-- ==== Sys2Proof/Machine/Ops.lean ====
section
/-! DEFINITION. The named operations over indices, Gray codes, the slot array, the synchronizer chains and the reset
synchronizers, and how an operation answers. There is no exception to take and none to return from: "The block raises
no exception in the sense of a transfer of control" (60_exceptions.md R200, R212); the shared operations that stand in
their place are `giveAnswer` (an ordinary answer) and `State.recordFault` (model only, R205). -/

namespace Sys2Proof.Machine

/-! ## Derived parameters (00_scope.md R6, R13) -/

/-- AW for a requested size: the least `a` with `2^a >= max(req, 1)` (00_scope.md R6, R13). -/
def awOf (req : Nat) : Nat := if req ≤ 1 then 0 else Nat.log2 (req - 1) + 1

/-- `next_pow2(req)`: CAP for a requested size (00_scope.md R13). -/
def capOf (req : Nat) : Nat := 2 ^ awOf req

/-- AW, the index width (00_scope.md R6). -/
def State.aw (s : State) : Nat := awOf s.params.req

/-- CAP, the number of cells (00_scope.md R6). -/
def State.cap (s : State) : Nat := capOf s.params.req

/-! ## Index arithmetic (00_scope.md R14) -/

/-- `inc(p) = (p + 1) & MASK`, which is `(p + 1) mod CAP` (00_scope.md R14). -/
def inc (cap p : Nat) : Nat := (p + 1) % cap

/-- `dist(a, b) = (b - a) & MASK`, the forward steps from `a` to `b` around the ring (00_scope.md R14): the
subtraction is on integers, so CAP is added before it is taken. -/
def dist (cap a b : Nat) : Nat := (b + (cap - a % cap)) % cap

/-- `a` moved `k` steps forward: `(a + k) & MASK` (43_fifo_sync.md R140). -/
def forward (cap a k : Nat) : Nat := (a + k) % cap

/-! ## Gray code (00_scope.md R16) -/

/-- `bin2gray(b) = b ^ (b >> 1)` (00_scope.md R16). -/
def bin2gray (b : Nat) : Nat := b ^^^ (b >>> 1)

/-- `gray2bin(g) = g ^ (g >> 1) ^ ... ^ (g >> (aw - 1))` on `aw` bits (00_scope.md R16); 0 on no bits. -/
def gray2bin : Nat → Nat → Nat
  | 0, _ => 0
  | n + 1, g => gray2bin n g ^^^ (g >>> n)

/-- What a flip-flop captures of a register that goes from `old` to `new` at its sampling edge: bit `i` of `new`
where bit `i` of `mix` is 1, of `old` where it is 0 (43_fifo_sync.md R148). -/
def sample (old new mix : Nat) : Nat := old ^^^ ((old ^^^ new) &&& mix)

/-! ## The slot array (20_memory.md) -/

/-- The whole cell at slot index `i` (00_scope.md R12). -/
def Memory.read (m : Memory) (i : Nat) : Cell :=
  match m with
  | [] => .empty
  | (a, d) :: rest => if a = i then .full d else Memory.read rest i

/-- The array with cell `i` made `Full(d)`, indices kept rising. -/
def Memory.insert (m : Memory) (i : Nat) (d : Nat) : Memory :=
  match m with
  | [] => [(i, d)]
  | (a, e) :: rest =>
    if i < a then (i, d) :: (a, e) :: rest
    else if i = a then (i, d) :: rest
    else (a, e) :: Memory.insert rest i d

/-- The array with cell `i` made `Empty`: its entry goes. -/
def Memory.erase (m : Memory) (i : Nat) : Memory := m.filter fun e => e.1 != i

/-- Replace the whole cell at index `i` (00_scope.md R12). -/
def Memory.write (m : Memory) (i : Nat) (c : Cell) : Memory :=
  match c with
  | .empty => m.erase i
  | .full d => m.insert i d

/-- The canonical form: indices strictly rising, and no entry for an `Empty` cell (none can be written down). -/
abbrev Memory.wf (m : Memory) : Prop := m.Pairwise fun x y => x.1 < y.1

/-- Access to the cell at index `i`, which is in range (20_memory.md R55, R60); an index outside `0 .. CAP - 1` is
an address that does not exist (log 9). -/
def State.withCell (s : State) (i : Nat) (f : Cell → Host.Outcome State Fault Refusal) :
    Host.Outcome State Fault Refusal :=
  if i < s.cap then f (s.slots.read i) else .fault .noSuchCell

/-! ## The synchronizer chains (10_state.md R32 to R34) -/

/-- `head_seen = gray2bin(hsync[S-1])` (10_state.md R34). -/
def State.headSeen (s : State) : Nat := gray2bin s.aw (s.hsync.getLastD 0)

/-- `tail_seen = gray2bin(tsync[S-1])` (10_state.md R34). -/
def State.tailSeen (s : State) : Nat := gray2bin s.aw (s.tsync.getLastD 0)

/-- One clock edge of a chain: stage 0 takes `v`, stage `i` takes the old stage `i - 1` (43_fifo_sync.md R146,
R147). -/
def shiftIn (v : Nat) (chain : List Nat) : List Nat := (v :: chain).take chain.length

/-- A chain whose last stage, now at `seen`, is brought `k` steps forward (the untimed step of 43_fifo_sync.md R140,
R141, on the registers): every stage the new value has passed takes it too, so that the chain stays in ring order
(R150). DESIGN CHOICE, log 6: the untimed level has no stages. -/
def catchUp (aw cap seen k : Nat) (chain : List Nat) : List Nat :=
  chain.map fun g =>
    if dist cap seen (gray2bin aw g) < k then bin2gray (forward cap seen k) else g

/-! ## Answers and faults -/

/-- The operation ends with the answer `a` (`respond`, 00_scope.md R12). -/
def State.giveAnswer (s : State) (a : Answer) : State := { s with answers := s.answers ++ [a] }

/-- `faulted` with the reason `f` recorded, each reason at most once and in one order, so that equal sets are equal
lists (10_state.md R41: it never shrinks). -/
def recordIn (f : Fault) (l : List Fault) : List Fault :=
  [Fault.slotOverwrite, .slotEmptyRead, .noSuchCell].filter fun g => g = f ∨ g ∈ l

/-- `fault F` "marks the model state faulted with reason F" (00_scope.md R12). -/
def State.recordFault (s : State) (f : Fault) : State := { s with faulted := recordIn f s.faulted }

/-! ## Reset release (70_reset_and_hazards.md R232) -/

/-- A domain's reset after one more edge of its clock. -/
def RstSync.afterEdge : RstSync → RstSync
  | .held => .held
  | .noEdge => .oneEdge
  | .oneEdge => .out
  | .out => .out

/-- A domain's reset after its pin goes high (or stays high). -/
def RstSync.pinHigh : RstSync → RstSync
  | .held => .noEdge
  | r => r

end Sys2Proof.Machine
end

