-- ==== Sys2Proof/Machine/Dispatch.lean ====
section
/-! DEFINITION. One arm per operation of spec/opcode_table.json. -/

namespace Sys2Proof.Machine

def exec (i : Instr) (s : State) : Host.Outcome State Fault Refusal :=
  match i with
  -- port W (41_fifo_send.md)
  | .send item => Sys2Proof.Machine.execSend item s
  | .wIdle => Sys2Proof.Machine.execWIdle s
  -- port R (42_fifo_receive.md)
  | .recv => Sys2Proof.Machine.execRecv s
  | .rIdle => Sys2Proof.Machine.execRIdle s
  -- counter ports (45_counter.md)
  | .ctrNop port => Sys2Proof.Machine.execCtrNop port s
  | .get port => Sys2Proof.Machine.execGet port s
  | .increment port => Sys2Proof.Machine.execIncrement port s
  | .add port n => Sys2Proof.Machine.execAdd port n s
  | .swap port v => Sys2Proof.Machine.execSwap port v s
  | .reset port => Sys2Proof.Machine.execReset port s
  -- reset pins (40_fifo_construct.md, 45_counter.md)
  | .fifoReset => Sys2Proof.Machine.execFifoReset s
  | .fifoRun => Sys2Proof.Machine.execFifoRun s
  | .ctrReset => Sys2Proof.Machine.execCtrReset s
  | .ctrRun => Sys2Proof.Machine.execCtrRun s
  -- status outputs (44_fifo_status.md)
  | .capacity => Sys2Proof.Machine.execCapacity s
  | .lenW => Sys2Proof.Machine.execLenW s
  | .isEmptyW => Sys2Proof.Machine.execIsEmptyW s
  | .full => Sys2Proof.Machine.execFull s
  | .lenR => Sys2Proof.Machine.execLenR s
  | .isEmptyR => Sys2Proof.Machine.execIsEmptyR s
  | .empty => Sys2Proof.Machine.execEmpty s
  -- synchronizers (43_fifo_sync.md)
  | .syncH k => Sys2Proof.Machine.execSyncH k s
  | .syncT k => Sys2Proof.Machine.execSyncT k s

end Sys2Proof.Machine
end

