-- ==== Sys2Proof/Laws/Gray.lean ====
section
/-! SUPPORT. The Gray code (00_scope.md R16): widths, and decoding what was encoded. -/

namespace Sys2Proof.Machine

variable {aw b g : Nat}

theorem bin2gray_lt (h : b < 2 ^ aw) : bin2gray b < 2 ^ aw :=
  Nat.xor_lt_two_pow h (lt_of_le_of_lt (Nat.shiftRight_le _ _) h)

theorem gray2bin_lt (h : g < 2 ^ aw) (n : Nat) : gray2bin n g < 2 ^ aw := by
  induction n with
  | zero => exact Nat.two_pow_pos _
  | succ n ih => exact Nat.xor_lt_two_pow ih (lt_of_le_of_lt (Nat.shiftRight_le _ _) h)

@[simp] theorem bin2gray_zero : bin2gray 0 = 0 := rfl

@[simp] theorem gray2bin_zero (n : Nat) : gray2bin n 0 = 0 := by
  induction n with
  | zero => rfl
  | succ n ih => simp [gray2bin, ih]

/-- Decoding `n` bits of a code telescopes. -/
theorem gray2bin_bin2gray_shift (n b : Nat) : gray2bin n (bin2gray b) = b ^^^ (b >>> n) := by
  induction n with
  | zero => simp [gray2bin]
  | succ n ih =>
    have h : bin2gray b >>> n = (b >>> n) ^^^ (b >>> (n + 1)) := by
      simp [bin2gray, Nat.shiftRight_xor_distrib, ← Nat.shiftRight_add, Nat.add_comm]
    rw [gray2bin, ih, h, Nat.xor_assoc, ← Nat.xor_assoc (b >>> n), Nat.xor_self, Nat.zero_xor]

/-- `gray2bin(bin2gray(b)) = b` on `aw` bits (00_scope.md R16). -/
theorem gray2bin_bin2gray (h : b < 2 ^ aw) : gray2bin aw (bin2gray b) = b := by
  rw [gray2bin_bin2gray_shift, Nat.shiftRight_eq_zero _ _ h, Nat.xor_zero]

end Sys2Proof.Machine
end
+--
◆ **Your objective**:
Return each line of the data where the word "indices" appears.

◆ **Output of the exercise**:
/-! DEFINITION. The named operations over indices, Gray codes, the slot array, the synchronizer chains and the reset
/-- The array with cell `i` made `Full(d)`, indices kept rising. -/
/-- The canonical form: indices strictly rising, and no entry for an `Empty` cell (none can be written down). -/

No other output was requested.